• [EXERCISE DIRECTIONS]:
Everything from the line containing "-- THM.BASE (R521)" to the final line of the records below should be given again exactly, and nothing else.

• [INFORMATION PROVIDED]:
-- ==== Sys2Proof/Machine/RegMap.lean ====
section
/-! DEFINITION. The register map: every register the spec names, its place in BAR0 (R29, R30), its reset word and the
access code of each bit (R12). A word is stored only while it differs from its reset word. -/

namespace Sys2Proof.Machine

/-- A register, or an array of registers, of one block: offset in its block, count and step (two levels), the word
at reset, and the bits of each access code (R12). -/
structure RegDef where
  off   : Nat
  n     : Nat
  step  : Nat
  n2    : Nat
  step2 : Nat
  reset : Nat
  rw    : Nat
  w1c   : Nat
  w1s   : Nat
  wo    : Nat
  rc    : Nat
  hm    : Nat
deriving DecidableEq, Repr

/-- Whether an offset of the block is one of the words of a register array. -/
def RegDef.holds (d : RegDef) (o : Nat) : Bool :=
  if o < d.off then false
  else
    let x := o - d.off
    if d.n2 ≤ 1 then
      if d.n ≤ 1 then x == 0 else x % d.step == 0 && x / d.step < d.n
    else x / d.step < d.n && (x % d.step) % d.step2 == 0 && (x % d.step) / d.step2 < d.n2

/-- Registers of module scope, at their BAR0 offsets (R565 to R569 and the maps they name). -/
def regsModule0 : List RegDef := [
  -- GLB.ID (R565,R6)
  ⟨0x0, 1, 0x0, 1, 0, 0x90001f0, 0x0, 0x0, 0x0, 0x0, 0x0, 0x0⟩,
  -- GLB.VER (R565)
  ⟨0x4, 1, 0x0, 1, 0, 0x0, 0x0, 0x0, 0x0, 0x0, 0x0, 0x0⟩,
  -- GLB.MODNUM (R565)
  ⟨0x8, 1, 0x0, 1, 0, 0x0, 0x0, 0x0, 0x0, 0x0, 0x0, 0x0⟩,
  -- GLB.SERIAL (R565)
  ⟨0x10, 2, 0x4, 1, 0, 0x0, 0x0, 0x0, 0x0, 0x0, 0x0, 0x0⟩,
  -- GLB.TIME (R565,R38)
  ⟨0x20, 2, 0x4, 1, 0, 0x0, 0x0, 0x0, 0x0, 0x0, 0x0, 0x0⟩,
  -- GLB.CAUSE (R565)
  ⟨0x30, 1, 0x0, 1, 0, 0x0, 0x0, 0xf, 0x0, 0x0, 0x0, 0x0⟩,
  -- GLB.RSTCAUSE (R546)
  ⟨0x40, 1, 0x0, 1, 0, 0x1, 0x0, 0x1ff, 0x0, 0x0, 0x0, 0x0⟩,
  -- GLB.RSTMOD (R547)
  ⟨0x44, 1, 0x0, 1, 0, 0x0, 0x0, 0x0, 0x100, 0xff, 0x0, 0x0⟩,
  -- GLB.RSTPUR (R547)
  ⟨0x48, 1, 0x0, 1, 0, 0x0, 0x0, 0x0, 0x100, 0xff, 0x0, 0x0⟩,
  -- GLB.BOOTSTAT (R548)
  ⟨0x4c, 1, 0x0, 1, 0, 0x0, 0x0, 0x0, 0x0, 0x0, 0x0, 0x0⟩,
  -- GLB.LFAIL (R549)
  ⟨0x50, 1, 0x0, 1, 0, 0x0, 0x0, 0x0, 0x0, 0x0, 0x0, 0x0⟩,
  -- GLB.REJOIN (R549)
  ⟨0x54, 1, 0x0, 1, 0, 0x0, 0x0, 0x0, 0xffffffff, 0x0, 0x0, 0x0⟩,
  -- GLB.ERRSTAT (R550)
  ⟨0x58, 1, 0x0, 1, 0, 0x0, 0x0, 0x1, 0x0, 0x0, 0x0, 0x0⟩,
  -- GLB.ERRCFG (R550)
  ⟨0x5c, 1, 0x0, 1, 0, 0xa00, 0xff01, 0x0, 0x0, 0x0, 0x0, 0x0⟩,
  -- GLB.LFCODE (R549)
  ⟨0x60, 8, 0x4, 1, 0, 0x0, 0x0, 0x0, 0x0, 0x0, 0x0, 0x0⟩,
  -- INT.GIS (R554,R555)
  ⟨0x10000, 1, 0x0, 1, 0, 0x0, 0x0, 0x0, 0x0, 0x0, 0x0, 0x0⟩,
  -- INT.GIE (R564)
  ⟨0x10004, 1, 0x0, 1, 0, 0x1fff, 0x1fff, 0x0, 0x0, 0x0, 0x0, 0x0⟩,
  -- INT.DEST (R564)
  ⟨0x10008, 1, 0x0, 1, 0, 0x7, 0x7, 0x0, 0x0, 0x0, 0x0, 0x0⟩,
  -- INT.EOI (R564)
  ⟨0x1000c, 1, 0x0, 1, 0, 0xc, 0x0, 0x0, 0x3, 0x0, 0x0, 0x0⟩,
  -- INT.LSUM (R556)
  ⟨0x10010, 1, 0x0, 1, 0, 0x0, 0x0, 0x0, 0x0, 0x0, 0x0, 0x0⟩,
  -- INT.QSUM (R562)
  ⟨0x10018, 2, 0x4, 1, 0, 0x0, 0x0, 0x0, 0x0, 0x0, 0x0, 0x0⟩,
  -- INT.BARERR (R564)
  ⟨0x10020, 1, 0x0, 1, 0, 0x0, 0x0, 0x1, 0x0, 0x0, 0x0, 0x0⟩,
  -- INT.FREPORT (R564)
  ⟨0x10024, 1, 0x0, 1, 0, 0x0, 0x0, 0x1, 0x0, 0x0, 0x0, 0x0⟩,
  -- INT.QC (R564,R576)
  ⟨0x10040, 4, 0x4, 1, 0, 0x0, 0x0, 0x1f, 0x0, 0x0, 0x0, 0x0⟩,
  -- PWR.CAUSE (R520)
  ⟨0x20000, 1, 0x0, 1, 0, 0x0, 0x0, 0x1ff, 0x0, 0x0, 0x0, 0x0⟩,
  -- PWR.SETCAP (R520)
  ⟨0x20004, 1, 0x0, 1, 0, 0x5dc0, 0x7fff, 0x0, 0x0, 0x0, 0x0, 0x0⟩,
  -- PWR.SETTLIM (R520)
  ⟨0x20008, 1, 0x0, 1, 0, 0x5f, 0x7f, 0x0, 0x0, 0x0, 0x0, 0x0⟩,
  -- PWR.SETRUN (R520)
  ⟨0x2000c, 1, 0x0, 1, 0, 0x0, 0x1, 0x0, 0x0, 0x0, 0x0, 0x0⟩,
  -- PWR.SAFEEFF (R520,R466)
  ⟨0x20010, 1, 0x0, 1, 0, 0x2fddc0, 0x0, 0x0, 0x0, 0x0, 0x0, 0x0⟩,
  -- PWR.MEAS (R520)
  ⟨0x20014, 1, 0x0, 1, 0, 0x0, 0x0, 0x0, 0x0, 0x0, 0x0, 0x0⟩,
  -- PWR.PFSTAMP (R520,R513)
  ⟨0x20018, 2, 0x4, 1, 0, 0x0, 0x0, 0x0, 0x0, 0x0, 0x0, 0x0⟩,
  -- PWR.SAFE (R520,R466)
  ⟨0x20040, 6, 0x4, 1, 0, 0x2fddc0, 0x0, 0x0, 0x0, 0x0, 0x0, 0x0⟩,
  -- PWR.RMOWN0 (R520,R467)
  ⟨0x20060, 1, 0x0, 1, 0, 0x0, 0x0, 0x0, 0x0, 0x0, 0x0, 0x0⟩,
  -- PWR.RMOWN1 (R520,R467)
  ⟨0x20064, 1, 0x0, 1, 0, 0x0, 0x0, 0x0, 0x0, 0x0, 0x0, 0x0⟩,
  -- PWR.PD (R504)
  ⟨0x20100, 72, 0x4, 1, 0, 0x2, 0x13, 0x0, 0x0, 0x0, 0x0, 0x0⟩,
  -- THM.CAUSE (R521)
  ⟨0x30000, 1, 0x0, 1, 0, 0x0, 0x0, 0x7f, 0x0, 0x0, 0x0, 0x0⟩,
  -- THM.LOOP (R521)
  ⟨0x30004, 1, 0x0, 1, 0, 0x19103c, 0x1ffffff, 0x0, 0x0, 0x0, 0x0, 0x0⟩,
  -- THM.BASE (R521)
  ⟨0x30008, 1, 0x0, 1, 0, 0x128e12c, 0x3ffffff, 0x0, 0x0, 0x0, 0x0, 0x0⟩,
  -- THM.JCFG (R521)
  ⟨0x3000c, 1, 0x0, 1, 0, 0x1380c3c, 0x3ffffff, 0x0, 0x0, 0x0, 0x0, 0x0⟩,
  -- THM.FLOW (R521)
  ⟨0x30010, 1, 0x0, 1, 0, 0x18064, 0xfffff, 0x0, 0x0, 0x0, 0x0, 0x0⟩]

• [SOLVED EXERCISE]:
  -- THM.BASE (R521)
  ⟨0x30008, 1, 0x0, 1, 0, 0x128e12c, 0x3ffffff, 0x0, 0x0, 0x0, 0x0, 0x0⟩,
  -- THM.JCFG (R521)
  ⟨0x3000c, 1, 0x0, 1, 0, 0x1380c3c, 0x3ffffff, 0x0, 0x0, 0x0, 0x0, 0x0⟩,
  -- THM.FLOW (R521)
  ⟨0x30010, 1, 0x0, 1, 0, 0x18064, 0xfffff, 0x0, 0x0, 0x0, 0x0, 0x0⟩]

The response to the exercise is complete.